Richiesta della Provincia a Governo e Regione, non si allenta la morsa del maltempo

Non si allenta la morsa della neve e del ghiaccio. Frane, alberi caduti, viabilità in tilt. Tanto che la Provincia giovedì mattina ha richiesto a Governo e Regione di dichiarare lo stato di calamità naturale per il territorio di Pesaro e Urbino.

Nel frattempo non si ferma la “macchina” dell’Amministrazione provinciale per fronteggiare l’emergenza maltempo. «Il nostro piano Penguin procede a pieno ritmo - spiega l’assessore ai lavori pubblici Giuseppe Lucarini - sono a disposizione 121 automezzi spalaneve e 68 spargisale di imprese private distribuiti nelle 68 zone in cui sono stati ripartiti i 1.600 chilometri della rete stradale della provincia».

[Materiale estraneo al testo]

/-- Where `Q_CRC` has what it needs, a frame is loaded. -/
theorem frameLoaded_of_reachable (s : State) (hseq : s.seq = .qCrc) (h : Reachable s) :
    ∃ wa count rest, FrameLoaded s.cbuf wa count rest := by
  obtain ⟨-, hready⟩ := h
  simp only [operandsReady, hseq] at hready
  split at hready
  next L hL =>
    simp only [Bool.and_eq_true, decide_eq_true_eq, writtenTo_iff] at hready
    obtain ⟨⟨h7, h39⟩, bytes, hbytes⟩ := hready
    have hlen := ((Memory.slice_eq_some _ _ _ _).1 hbytes).1
    match bytes with
    | [] => simp at hlen; omega
    | [_] => simp at hlen; omega
    | wa :: count :: rest =>
      obtain rfl : L = count := by simpa [hL] using read_of_slice hbytes 1 (by omega)
      exact ⟨wa, L, rest, h7, h39, by simp only [List.length_cons] at hlen; omega, hbytes⟩
  next => cases hready

/-- The outcomes the invariant allows: another such state, or the refusal of undefined host input. -/
def Sound (s : State) (o : Out) : Prop :=
  (∃ t, o = .next t ∧ Reachable t) ∨
    ∃ r c rest, o = .refused r ∧ s.seq = .idle ∧ s.hostQueue = c :: rest ∧
      (WellFormed (decodeCommand c) = false ∨ 9 ≤ c.cmd.toNat)

theorem sound_next {s t : State} (h : Reachable t) : Sound s (.next t) := .inl ⟨t, rfl, h⟩

/-- A state whose next step reads nothing. -/
theorem reachable_of_op (t : State) (hop : opAllowed t.seq t.op = true)
    (h : t.seq = .idle ∨ t.seq = .aCheck ∨ t.seq = .wPulse ∨ t.seq = .wSettle ∨ t.seq = .wVerify ∨
      t.seq = .wResleep ∨ t.seq = .bBuild ∨ t.seq = .xFail ∨ t.seq = .sSleep ∨ t.seq = .done) : Reachable t := by
  refine ⟨hop, ?_⟩
  unfold operandsReady
  rcases h with h | h | h | h | h | h | h | h | h | h <;> rw [h]

/-- The polling rows read with a length that fits (R91). -/
theorem reachable_poll (t : State) (hseq : t.seq = .pWait ∨ t.seq = .pRead ∨ t.seq = .pBackoff)
    (hop : opAllowed .pWait t.op = true) (h : t.op = .pollRead → pollFits t.n = true) : Reachable t := by
  have hready : (t.op != .pollRead || pollFits t.n) = true := by
    by_cases hp : t.op = .pollRead
    · simp [h hp]
    · simp [hp]
  rcases hseq with hseq | hseq | hseq <;> exact ⟨by rw [hseq]; exact hop, by simp only [operandsReady, hseq, hready]⟩

/-- An exchange is a REQUEST's or a composite command's. -/
theorem exchange_op {op : Op} (h : (op == .request || op.composite) = true) :
    op = .request ∨ op.composite = true := by
  simpa using h

theorem ne_pollRead_of_exchange {op : Op} (h : op = .request ∨ op.composite = true) : op ≠ .pollRead := by
  rintro rfl
  rcases h with h | h <;> cases h

theorem allowed_pWait_of_exchange {op : Op} (h : op = .request ∨ op.composite = true) :
    opAllowed .pWait op = true := by
  rcases h with rfl | h
  · rfl
  · simp [opAllowed, h]

/-- Where error entry leads keeps the invariant. -/
theorem reachable_error_end (t : State) (h : t.seq = if t.op.composite then .sSleep else .done) : Reachable t := by
  by_cases hc : t.op.composite = true
  · rw [if_pos hc] at h
    exact reachable_of_op t (by simp [h, opAllowed, hc]) (by simp [h])
  · rw [if_neg hc] at h
    exact reachable_of_op t (by simp [h, opAllowed]) (by simp [h])

section

variable (s : State) (hr : Reachable s)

Per qualsiasi necessità si può contattare il servizio Viabilità della Provincia, diretto dall’ingegner Sandro Sorbini, mentre il gruppo di Protezione civile, la cui attività è seguita in prima persona dal presidente Ucchielli, è coordinato dall’ingegner Raniero De Angelis, dal geometra Fabio Bertulli (responsabile operativo) e dall’ingegner Massimo Magnani (collaborazione tecnica).

 

 

 

(segue bollettino neve degli uffici della Provincia)

 

BOLLETTINO NEVE

Situazione della viabilità a seguito delle precipitazioni nevose

dei giorni 23 - 24 novembre 2005

 

La situazione resta critica nei passi appenninici (transitabili con catene) e nella fascia collinare intermedia, dove si sono verificate innumerevoli grosse frane e smottamenti.

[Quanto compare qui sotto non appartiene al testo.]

-- ==== Sys2Proof/Machine/Decoder.lean ====
section
/-! DEFINITION. The frame decoder, field unpacker and frame validator: DEC.A, DEC.P and DEC.R (43_decode.md R98 to R110). -/

namespace Sys2Proof
namespace Machine

/-! ### Reserved and packed fields, per variant: the candidate message, or none where a check fails -/

/-- DEC.A's field checks (R103). -/
def unpackAlert (p : Params) (b : Payload) : Option Alert :=
  if b.b3 ≠ Config.reservedByte then none
  else if (b.b4 ≠ Config.reservedByte ∨ b.b5 ≠ Config.reservedByte ∨ b.b6 ≠ Config.reservedByte)
      ∧ p.alertCheckAllRes = true then none
  else some { hc1 := b.b1, hc2 := b.b2 }

/-- DEC.P's field checks (R104). -/
def unpackPollCmd (p : Params) (b : Payload) : Option PollCmd :=
  if b.b3 = 0 ∨ b.b3 > 101 then none
  else if lightFlash b.b4 = 0 then none
  else if lightOnTime b.b4 = 0 then none
  else if b.b5 ≠ Config.reservedByte then none
  else if b.b6 ≠ Config.reservedByte ∧ p.pacCheckRes2 = true then none
  else some
    { hc1 := b.b1, hc2 := b.b2, rp := (b.b3 - 1).setWidth 7, lc := lightColour b.b4
      lt := lightOnTime b.b4, lf := lightFlash b.b4 }

/-- DEC.R's field checks (R105). Bit 0 of byte 6 is not checked (D19). -/
def unpackPollResp (b : Payload) : Option PollResp :=
  if storedHumidity b.b3 = 0 ∨ storedHumidity b.b3 > 51 then none
  else if b.b4 = 0 ∨ b.b4 > 200 then none
  else if b.b5 = 0 ∨ b.b5 > 200 then none
  else if ambientLight b.b6 = 0 ∨ ambientLight b.b6 = 0x3F then none
  else some
    { hc1 := b.b1, hc2 := b.b2, rh := storedHumidity b.b3 - 1, tp := b.b4 - 1, tr := b.b5 - 1
      al := ambientLight b.b6, s := b.b3.getLsbD 6, w := b.b3.getLsbD 7, sy := b.b6.getLsbD 7 }

/-! ### The state machine -/

/-- ValidateType, ValidateReservedOrPackedFields and ValidateChecksum (R98, R101, R102): the message to assign, or none. -/
def validateFrame {α : Type} (p : Params) (typeByte : Byte) (unpack : Payload → Option α) (f : Frame) : Option α :=
  if f.payload.b0 ≠ typeByte then none
  else
    match unpack f.payload with
    | none => none
    | some x => if f.check = checksum p f.payload then some x else none

/-- The state machine shared by DEC.x (R98): ForceInvalid (R99), ValidateLength (R100), the whole frame read at once (R33),
the checks, and the message assigned with RES <- 0x08 (R102), on a BUF of n bytes (R7). A failure keeps the forced-invalid
house code (R108). -/
def decodeFrame {α : Type} (p : Params) (typeByte : Byte) (unpack : Payload → Option α) (forceInvalid : State → State)
    (assign : State → α → State) (len : Nat) (nb : Bool) (s : State) (n : Nat := Config.bufBytes) : Result :=
  if bufferShort Config.frameBytes len nb then failWith (forceInvalid s)
  else
    match readFrame s.buf n with
    | .error f => .fault f
    | .ok f =>
      match validateFrame p typeByte unpack f with
      | none => failWith (forceInvalid s)
      | some x => .next ((assign (forceInvalid s) x).setRes 0x08)

/-- ForceInvalid of INST_A (R99). -/
def forceInvalidA (s : State) : State :=
  s.setInstA { s.instA with hc1 := Config.hcInvalid, hc2 := Config.hcInvalid }

/-- ForceInvalid of INST_P (R99). -/
def forceInvalidP (s : State) : State :=
  s.setInstP { s.instP with hc1 := Config.hcInvalid, hc2 := Config.hcInvalid }

/-- ForceInvalid of INST_R (R99). -/
def forceInvalidR (s : State) : State :=
  s.setInstR { s.instR with hc1 := Config.hcInvalid, hc2 := Config.hcInvalid }

/-- DEC.A under the parameters p (R103). -/
def decodeAlert (p : Params) (len : Nat) (nb : Bool) (s : State) (n : Nat := Config.bufBytes) : Result :=
  decodeFrame p Config.typeAlert (unpackAlert p) forceInvalidA State.setInstA len nb s n

/-- DEC.P under the parameters p (R104). -/
def decodePollCmd (p : Params) (len : Nat) (nb : Bool) (s : State) (n : Nat := Config.bufBytes) : Result :=
  decodeFrame p Config.typePollCmd (unpackPollCmd p) forceInvalidP State.setInstP len nb s n

/-- DEC.R under the parameters p (R105). -/
def decodePollResp (p : Params) (len : Nat) (nb : Bool) (s : State) (n : Nat := Config.bufBytes) : Result :=
  decodeFrame p Config.typePollResp unpackPollResp forceInvalidR State.setInstR len nb s n

/-- DEC.A (R103). -/
def execDecA (len : Nat) (nb : Bool) (s : State) : Result := decodeAlert Config.params len nb s

/-- DEC.P (R104). -/
def execDecP (len : Nat) (nb : Bool) (s : State) : Result := decodePollCmd Config.params len nb s

/-- DEC.R (R105). -/
def execDecR (len : Nat) (nb : Bool) (s : State) : Result := decodePollResp Config.params len nb s

end Machine
end Sys2Proof
end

Si fa presente che per effetto della temperatura “mite” la neve caduta è molto pesante ed ha provocato la rottura di grossi rami che stanno ostruendo alcune strade provinciali rendendo difficile l’operazione di sgombro neve.

E’ da rilevare che gran parte delle strade sono state liberate grazie all’impegno encomiabile del personale della Provincia, dei Capi Settore e dei Cantonieri in collaborazione con i Vigili del Fuoco.

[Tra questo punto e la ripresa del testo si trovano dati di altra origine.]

-- ==== Sys2Proof/Machine/Assembler.lean ====
section
/-! DEFINITION. The assembler's operands (30_encoding.md R51) and the pseudo-instructions (R52), over instructions rather
than text (log 16). -/

namespace Sys2Proof
namespace Machine

/-- An operand of an assembler line (R51). -/
inductive AsmOperand where
  /-- `len=<n>` -/
  | len (n : Nat)
  /-- `crc` -/
  | crc
  /-- `nobuf` -/
  | nobuf
deriving DecidableEq, Repr

/-- LEN after the operands; absent, LEN = 0 (R51). Of two, the later counts. DESIGN CHOICE (log 16). -/
def asmLen : List AsmOperand → Nat → Nat
  | [], n => n
  | .len k :: os, _ => asmLen os k
  | .crc :: os, n => asmLen os n
  | .nobuf :: os, n => asmLen os n

/-- A line `MNEMONIC operands` (R51): mk is the mnemonic's command; CK and NB are 1 where crc and nobuf stand. -/
def assemble (mk : Nat → Bool → Bool → Instr) (os : List AsmOperand) : Instr :=
  mk (asmLen os 0) (os.contains .crc) (os.contains .nobuf)

/-- A line as the host issues it: the instruction's word on CMD (R51). -/
def asmLine (mk : Nat → Bool → Bool → Instr) (os : List AsmOperand) : HostAccess := .command (encode (assemble mk os))

/-- The directive `.word w` (R51): the raw word, legal or not. -/
def asmWord (w : CmdWord) : HostAccess := .command w

/-- ENCF.A (R52). -/
def encfA : Instr := assemble .encA [.len 8, .crc]

/-- ENCF.P (R52). -/
def encfP : Instr := assemble .encP [.len 8, .crc]

/-- ENCF.R (R52). -/
def encfR : Instr := assemble .encR [.len 8, .crc]

/-- ENCP.A (R52). -/
def encpA : Instr := assemble .encA [.len 7]

/-- ENCP.P (R52). -/
def encpP : Instr := assemble .encP [.len 7]

/-- ENCP.R (R52). -/
def encpR : Instr := assemble .encR [.len 7]

/-- DECF.A (R52). -/
def decfA : Instr := assemble .decA [.len 8]

/-- DECF.P (R52). -/
def decfP : Instr := assemble .decP [.len 8]

/-- DECF.R (R52). -/
def decfR : Instr := assemble .decR [.len 8]

/-- CRCP (R52). -/
def crcp : Instr := assemble .crc7 [.len 7]

end Machine
end Sys2Proof
end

Sono stati effettuati vari interventi lungo la S.P. n. 52 Avellana dove la neve raggiungeva 80 cm. di altezza e le alberature avevano invaso la sede viaria; lungo la S.P. n. 257 Apecchiese dove tratti ghiacciati si alternano a profonde buche sul piano viabile.

Rimangono critiche le condizioni di transitabilità sulla S.P. n. 15 Monte Nerone e sulla S.P. n. 54 Monte Petrano per la presenza di alcuni metri di neve.

Si segnalano, inoltre, frane lungo la S.P. n. 80 Carrara, sulla S.P. n. 136 Ca’ Adelia e sulle SS.PP. n. 51 Cesane e n. 139 Capoville-Fontecorniale.

Gli interventi più significativi sono stati effettuati lungo la S.P. n. 3 Fogliense (al km. 25+300) e lungo la S.P. n. 18 Mutino per la presenza di frane, mentre sulle SS.PP. n. 87 Ca’ Micci, n. 130 Val di Teva, n. 2 Conca, n. 6 Montefeltresca, n. 71 Gesso, n. 135 Castellina, n. 19 Sassofeltrio, le alberature appesantite dalla neve pendono sulla strada intralciando la viabilità.

Momentaneamente permangono problemi per la circolazione lungo la S.P. 258 Marecchia, la S.P. n. 33 Talamello, dove grosse querce si sono abbattute sulla carreggiata. Resta critica anche la percorribilità della S.P. n. 1 Carpegna in loc. La Rupe per il restringimento della carreggiata causato dallo scivolamento della neve (slavina).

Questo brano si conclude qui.